-- ==== Sys2Proof/Machine/Ops.lean ====
section
/-! DEFINITION. The named operations over the part's records: the tail, the tuning entries, event
reports and notices, replies, the hold-off condition, tickets, and the records of beams, slots and
pairs. Every meaning is written over these. -/

namespace Sys2Proof.Machine

/-! ### Numbers in force -/

/-- The tail length in blocks (0.6). -/
def tailBlocks (code : Fin 6) : Nat :=
  match code with
  | 0 => 64
  | 1 => 96
  | 2 => 128
  | 3 => 192
  | 4 => 256
  | 5 => 384

/-- The slot count S of a tail length (R103). -/
def slotCountOf (tailLen : Nat) : Nat := min 128 (12288 / tailLen)

/-- The tail length T in force. -/
def tailLen (s : State) : Nat := tailBlocks s.core.tail

/-- The slot count S in force (R103). -/
def slotCount (s : State) : Nat := slotCountOf (tailLen s)

/-- Tuning entries by the names of R178. -/
def lingerBlocks (t : Vector Nat 26) : Nat := t[0]
def actThreshold (t : Vector Nat 26) : Nat := t[1]
def dtMargin (t : Vector Nat 26) : Nat := t[2]
def presenceMargin (t : Vector Nat 26) : Nat := t[3]
def dtArm (t : Vector Nat 26) : Nat := t[4]
def hangoverTime (t : Vector Nat 26) : Nat := t[5]
def erleShift (t : Vector Nat 26) : Nat := t[6]
def trackErle (t : Vector Nat 26) : Nat := t[7]
def trackHyst (t : Vector Nat 26) : Nat := t[8]
def trackCount (t : Vector Nat 26) : Nat := t[9]
def warmBlocks (t : Vector Nat 26) : Nat := t[10]
def divMargin (t : Vector Nat 26) : Nat := t[11]
def divLimit (t : Vector Nat 26) : Nat := t[12]
def clampLimit (t : Vector Nat 26) : Nat := t[13]
def captureErle (t : Vector Nat 26) : Nat := t[14]
def regR (t : Vector Nat 26) : Nat := t[15]
def attMax (t : Vector Nat 26) : Nat := t[16]
def clearLevel (t : Vector Nat 26) : Nat := t[17]
def releaseStep (t : Vector Nat 26) : Nat := t[18]
def doubleCap (t : Vector Nat 26) : Nat := t[19]
def cnOnset (t : Vector Nat 26) : Nat := t[20]
def cnOffset (t : Vector Nat 26) : Nat := t[21]
def noiseRise (t : Vector Nat 26) : Nat := t[22]
def degradeCode (t : Vector Nat 26) : Nat := t[23]
def poolPolicy (t : Vector Nat 26) : Nat := t[24]
def holdTrigger (t : Vector Nat 26) : Nat := t[25]

/-- The degrade time in blocks of a code; none while the watch is disabled (R95). -/
def degradeTime (code : Nat) : Option Nat :=
  if code = 0 then none else if code ≤ 15 then some 250 else some (code * 16)

/-! ### Pairs (0.5) -/

/-- The pair index of a beam and a reference. -/
def pairOf (b : BeamId) (r : RefId) : PairId := ⟨8 * b.val + r.val, by omega⟩

/-- The beam of a pair. -/
def pairBeam (p : PairId) : BeamId := ⟨p.val / 8, by omega⟩

/-- The reference of a pair. -/
def pairRef (p : PairId) : RefId := ⟨p.val % 8, Nat.mod_lt _ (by decide)⟩

/-- Pair indices, ascending. -/
def allPairs : List PairId := List.finRange 128

/-- Slot numbers, ascending. -/
def allSlots : List SlotId := List.finRange 128

/-- Beams, ascending. -/
def allBeams : List BeamId := List.finRange 16

/-- References, ascending. -/
def allRefs : List RefId := List.finRange 8

/-! ### The Event Unit and the reply queue (R163, R165, R181 to R184) -/

/-- The reply queue's bound (R165). -/
def replyLimit : Nat := 8

/-- An event notice: kind 0xF0, the pending code and the status set, both as they stand just after the
source has been set. R183 also says that two notices of one boundary carry the same pending code where the
lower-coded source is unmasked, which cannot hold where the higher-coded one is taken first; the model
takes its first sentence (DESIGN CHOICE, log 20). -/
def noticeMsg (ev : Events) : Msg := ⟨0xF0, [u8 (pendingCode ev), ev.status]⟩

/-- The Event Unit appends a notice, or skips it when the reply queue is full (R183). -/
def appendNotice (s : State) : State :=
  if s.cmd.replies.length < replyLimit then
    { s with cmd := { s.cmd with replies := s.cmd.replies ++ [noticeMsg s.ev] } }
  else s

/-- The bit of a source in the status set and the mask (R192). -/
def sourceBit (src : Source) : Nat := sourceCode src - 1

/-- A report of a source reaches the Event Unit: the source is set, and a transition from clear to set
that the mode allows and the mask leaves unmasked raises a notice, with the pending code and the status set
as its own transition leaves them (R181, R183; log 20). -/
def reportSource (src : Source) (s : State) : State :=
  let was := inSet s.ev.status (sourceBit src)
  let s1 := { s with ev := { s.ev with status := setInsert s.ev.status (sourceBit src) } }
  if !was && noticeAllowed s.ev.mode src && !(inSet s.ev.mask (sourceBit src)) then appendNotice s1
  else s1

/-- MSG_ERROR with its cause (R16, R184). -/
def reportMsgError (c : MsgCause) (s : State) : State :=
  reportSource .msgError { s with ev := { s.ev with causes := setInsert s.ev.causes (causeBit c) } }

/-- DIVERGED with its beam (R184). -/
def reportDiverged (b : BeamId) (s : State) : State :=
  reportSource .diverged { s with ev := { s.ev with diverged := setInsert s.ev.diverged b.val } }

/-- DEGRADED with its beam (R184). -/
def reportDegraded (b : BeamId) (s : State) : State :=
  reportSource .degraded { s with ev := { s.ev with degraded := setInsert s.ev.degraded b.val } }

/-- The Command Unit completes a command with a reply: it appends it and is IDLE, or holds it when the
reply queue is full (R163, R164). -/
def completeReply (reply : Msg) (s : State) : State :=
  if s.cmd.replies.length < replyLimit then
    { s with cmd := { s.cmd with state := .idle, replies := s.cmd.replies ++ [reply] } }
  else { s with cmd := { s.cmd with state := .replyHeld reply } }

/-- A held reply takes a free place of the reply queue, and the unit becomes IDLE (R163). -/
def appendHeld (s : State) : State :=
  match s.cmd.state with
  | .replyHeld reply => if s.cmd.replies.length < replyLimit then completeReply reply s else s
  | .idle => s
  | .portWait => s

/-- The hold-off condition judged against the queue count as it stands (R161). -/
def updateHold (s : State) : State :=
  { s with cmd := { s.cmd with
      hold := holdAfter s.cmd.hold s.cmd.queue.length (holdTrigger s.cmd.tuning) } }

/-! ### Records of slots, pairs and beams -/

/-- A slot of the pool takes a state (R102). -/
def setSlotState (sl : SlotId) (st : SlotState) (s : State) : State :=
  { s with alloc := { s.alloc with slots := s.alloc.slots.set sl st } }

/-- A pair takes an entry in the pairing table (R102). -/
def setPair (p : PairId) (e : PairEntry) (s : State) : State :=
  { s with alloc := { s.alloc with pairs := s.alloc.pairs.set p e } }

/-- The pairs that wait (R112). -/
def setWaiting (w : List PairId) (s : State) : State :=
  { s with alloc := { s.alloc with waiting := w } }

/-- The Core's record of a slot. -/
def setCoreSlot (sl : SlotId) (x : CoreSlot) (s : State) : State :=
  { s with core := { s.core with slots := s.core.slots.set sl x } }

/-- The coefficient memory. -/
def setMem (m : TapMem) (s : State) : State := { s with core := { s.core with mem := m } }

/-- The Controller's record of a slot. -/
def setCtlSlot (sl : SlotId) (x : CtlSlot) (s : State) : State :=
  { s with ctl := { s.ctl with slots := s.ctl.slots.set sl x } }

/-- The Controller's record of a beam. -/
def setCtlBeam (b : BeamId) (x : CtlBeam) (s : State) : State :=
  { s with ctl := { s.ctl with beams := s.ctl.beams.set b x } }

/-- The Beam Router's record of a beam. -/
def setBeam (b : BeamId) (x : Beam) (s : State) : State :=
  { s with router := { s.router with beams := s.router.beams.set b x } }

/-- The Tracker's record of a reference. -/
def setRef (r : RefId) (x : Reference) (s : State) : State :=
  { s with tracker := { s.tracker with refs := s.tracker.refs.set r x } }

/-- The fill queue. -/
def setFills (q : List FillReq) (s : State) : State := { s with store := { s.store with fills := q } }

/-- The capture area. -/
def setCaptures (q : List CaptureRec) (s : State) : State :=
  { s with store := { s.store with captures := q } }

/-- A set of the store. -/
def setSet (p : SetId) (x : StoreSet) (s : State) : State :=
  { s with store := { s.store with sets := s.store.sets.set p x } }

/-- The sets of the store. -/
def setSets (x : Vector StoreSet 128) (s : State) : State :=
  { s with store := { s.store with sets := x } }

/-- The waiting host access of the store port. -/
def setHost (h : Option HostWait) (s : State) : State := { s with store := { s.store with host := h } }

/-- The store's error count. -/
def setErrors (n : Nat) (s : State) : State := { s with store := { s.store with errors := n } }

/-- The store's enable state. -/
def setEnabled (on : Bool) (s : State) : State := { s with store := { s.store with enabled := on } }

/-- The store's first-error record. -/
def setFirstError (e : Option FirstError) (s : State) : State :=
  { s with store := { s.store with firstError := e } }

/-- The written set of the load area (R141). -/
def setWritten (w : BitVec 64) (s : State) : State := { s with cmd := { s.cmd with loadWritten := w } }

/-- An entry of a set. -/
def setEntry (p : SetId) (w : WayId) (e : Entry) (s : State) : State :=
  setSet p { s.store.sets[p] with ways := s.store.sets[p].ways.set w e } s

/-- The LRU bit of a set. -/
def setLru (p : SetId) (w : WayId) (s : State) : State :=
  setSet p { s.store.sets[p] with lru := w } s

/-- The store port. -/
def setPort (t : Option Transfer) (s : State) : State := { s with store := { s.store with port := t } }

/-- The slot numbers RUNNING for a pair that `which` picks, ascending. -/
def runningSlots (which : PairId → Bool) (s : State) : List SlotId :=
  allSlots.filter fun sl =>
    match s.alloc.slots[sl] with
    | .running p => which p
    | .free => false
    | .draining _ _ _ => false

/-- A phase, phase counter and clamp run set by another block's event, which stage 6 does not undo
(R86). -/
def setPhaseRun (sl : SlotId) (ph : Phase) (s : State) : State :=
  let s1 := setCtlSlot sl ⟨ph, 0, 0⟩ s
  { s1 with blk := { s1.blk with phaseSet := sl :: s1.blk.phaseSet, runSet := sl :: s1.blk.runSet } }

/-- The phase CONVERGING with its counter at 0, the clamp run kept (R86, carry). -/
def setPhaseKeepRun (sl : SlotId) (ph : Phase) (s : State) : State :=
  let s1 := setCtlSlot sl { s.ctl.slots[sl] with phase := ph, counter := 0 } s
  { s1 with blk := { s1.blk with phaseSet := sl :: s1.blk.phaseSet } }

/-- A slot is made cold at this boundary (R125). -/
def markCold (sl : SlotId) (s : State) : State :=
  { s with blk := { s.blk with cold := sl :: s.blk.cold } }

/-- The clamp run of a slot has been completed at this boundary (R91). -/
def markRun (sl : SlotId) (s : State) : State :=
  { s with blk := { s.blk with runDone := sl :: s.blk.runDone } }

/-- A clamp run or a divergence has reset a slot at this boundary (R94). -/
def markReset (sl : SlotId) (s : State) : State :=
  { s with blk := { s.blk with resets := sl :: s.blk.resets } }

/-- A slot is assigned, after which a reset at the same boundary reaches it once more (R94). -/
def unmarkReset (sl : SlotId) (s : State) : State :=
  { s with blk := { s.blk with resets := s.blk.resets.filter (· ≠ sl) } }

/-- The noise floor of a beam has risen at this boundary (R50). -/
def markRose (b : BeamId) (s : State) : State := { s with blk := { s.blk with rose := b :: s.blk.rose } }

/-- A beam has had its divergence reset at this boundary (R93). -/
def markDiverged (b : BeamId) (s : State) : State :=
  { s with blk := { s.blk with diverged := b :: s.blk.diverged } }

/-- The Core raises a slot's ticket, 255 becoming 0, and the slot's request leaves the fill queue
(R54, R124). -/
def raiseTicket (sl : SlotId) (s : State) : State :=
  setFills (s.store.fills.filter (·.slot ≠ sl))
    (setCoreSlot sl { s.core.slots[sl] with ticket := s.core.slots[sl].ticket + 1 } s)

/-- Every coefficient of a slot becomes zero (R67, R69). -/
def zeroSlot (sl : SlotId) (s : State) : State :=
  setMem (memClear s.core.mem (tapAddr (tailLen s) sl.val 0 0) (32 * tailLen s)) s

/-- The copy of a slot's head (R71). -/
def headCopy (sl : SlotId) (s : State) : Head := headOf s.core.mem (tailLen s) sl.val

/-- A beam's estimate clamped at 0, as the quality of a capture (R108, R125). -/
def quality (b : BeamId) (s : State) : Nat := s.ctl.beams[b].erle.toNat

/-- The bit clocks ABCK and CBCK are driven as given (R189). -/
def setClocks (c : ClockPin) (s : State) : State :=
  { s with ports := { s.ports with abck := c, cbck := c } }

/-- The part stands at a block boundary: the work of the newest block has been done, and the outbound Codec
Link frame of the block's last number, whose control field follows the boundary, has still to be sent (R1, R4,
R191). -/
def atBoundary (s : State) : Bool := s.ports.frames.outCodec + 1 == 48 * s.blk.count

/-- The inbound slots of the last frame of the block at hand have been received on both links, and its
boundary is still to come (R1). -/
def boundaryDue (s : State) : Bool :=
  s.ports.frames.inArray == 48 * (s.blk.count + 1) && s.ports.frames.inCodec == 48 * (s.blk.count + 1)

/-- Frame `f` may come on a direction: the four directions have carried every earlier frame, and the
boundary of every earlier block has been taken (R1). -/
def frameDue (f : Nat) (s : State) : Bool :=
  decide (f < 48 * (s.blk.count + 1)) && decide (f ≤ s.ports.frames.inArray) &&
    decide (f ≤ s.ports.frames.inCodec) && decide (f ≤ s.ports.frames.outArray) &&
    decide (f ≤ s.ports.frames.outCodec)

/-- While RESETN is held low the part does nothing (R189). -/
def whenUp (f : State → State) (s : State) : State := if s.resetn then f s else s

end Sys2Proof.Machine
end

################

● **WHAT THE TASK REQUIRES**: Return exactly, and only, the lines above starting at the line that contains "just after the" and ending at the line that contains "clear to set".

● **ANSWER FOR THE TASK**:
/-- An event notice: kind 0xF0, the pending code and the status set, both as they stand just after the
source has been set. R183 also says that two notices of one boundary carry the same pending code where the
lower-coded source is unmasked, which cannot hold where the higher-coded one is taken first; the model
takes its first sentence (DESIGN CHOICE, log 20). -/
def noticeMsg (ev : Events) : Msg := ⟨0xF0, [u8 (pendingCode ev), ev.status]⟩

/-- The Event Unit appends a notice, or skips it when the reply queue is full (R183). -/
def appendNotice (s : State) : State :=
  if s.cmd.replies.length < replyLimit then
    { s with cmd := { s.cmd with replies := s.cmd.replies ++ [noticeMsg s.ev] } }
  else s

/-- The bit of a source in the status set and the mask (R192). -/
def sourceBit (src : Source) : Nat := sourceCode src - 1

/-- A report of a source reaches the Event Unit: the source is set, and a transition from clear to set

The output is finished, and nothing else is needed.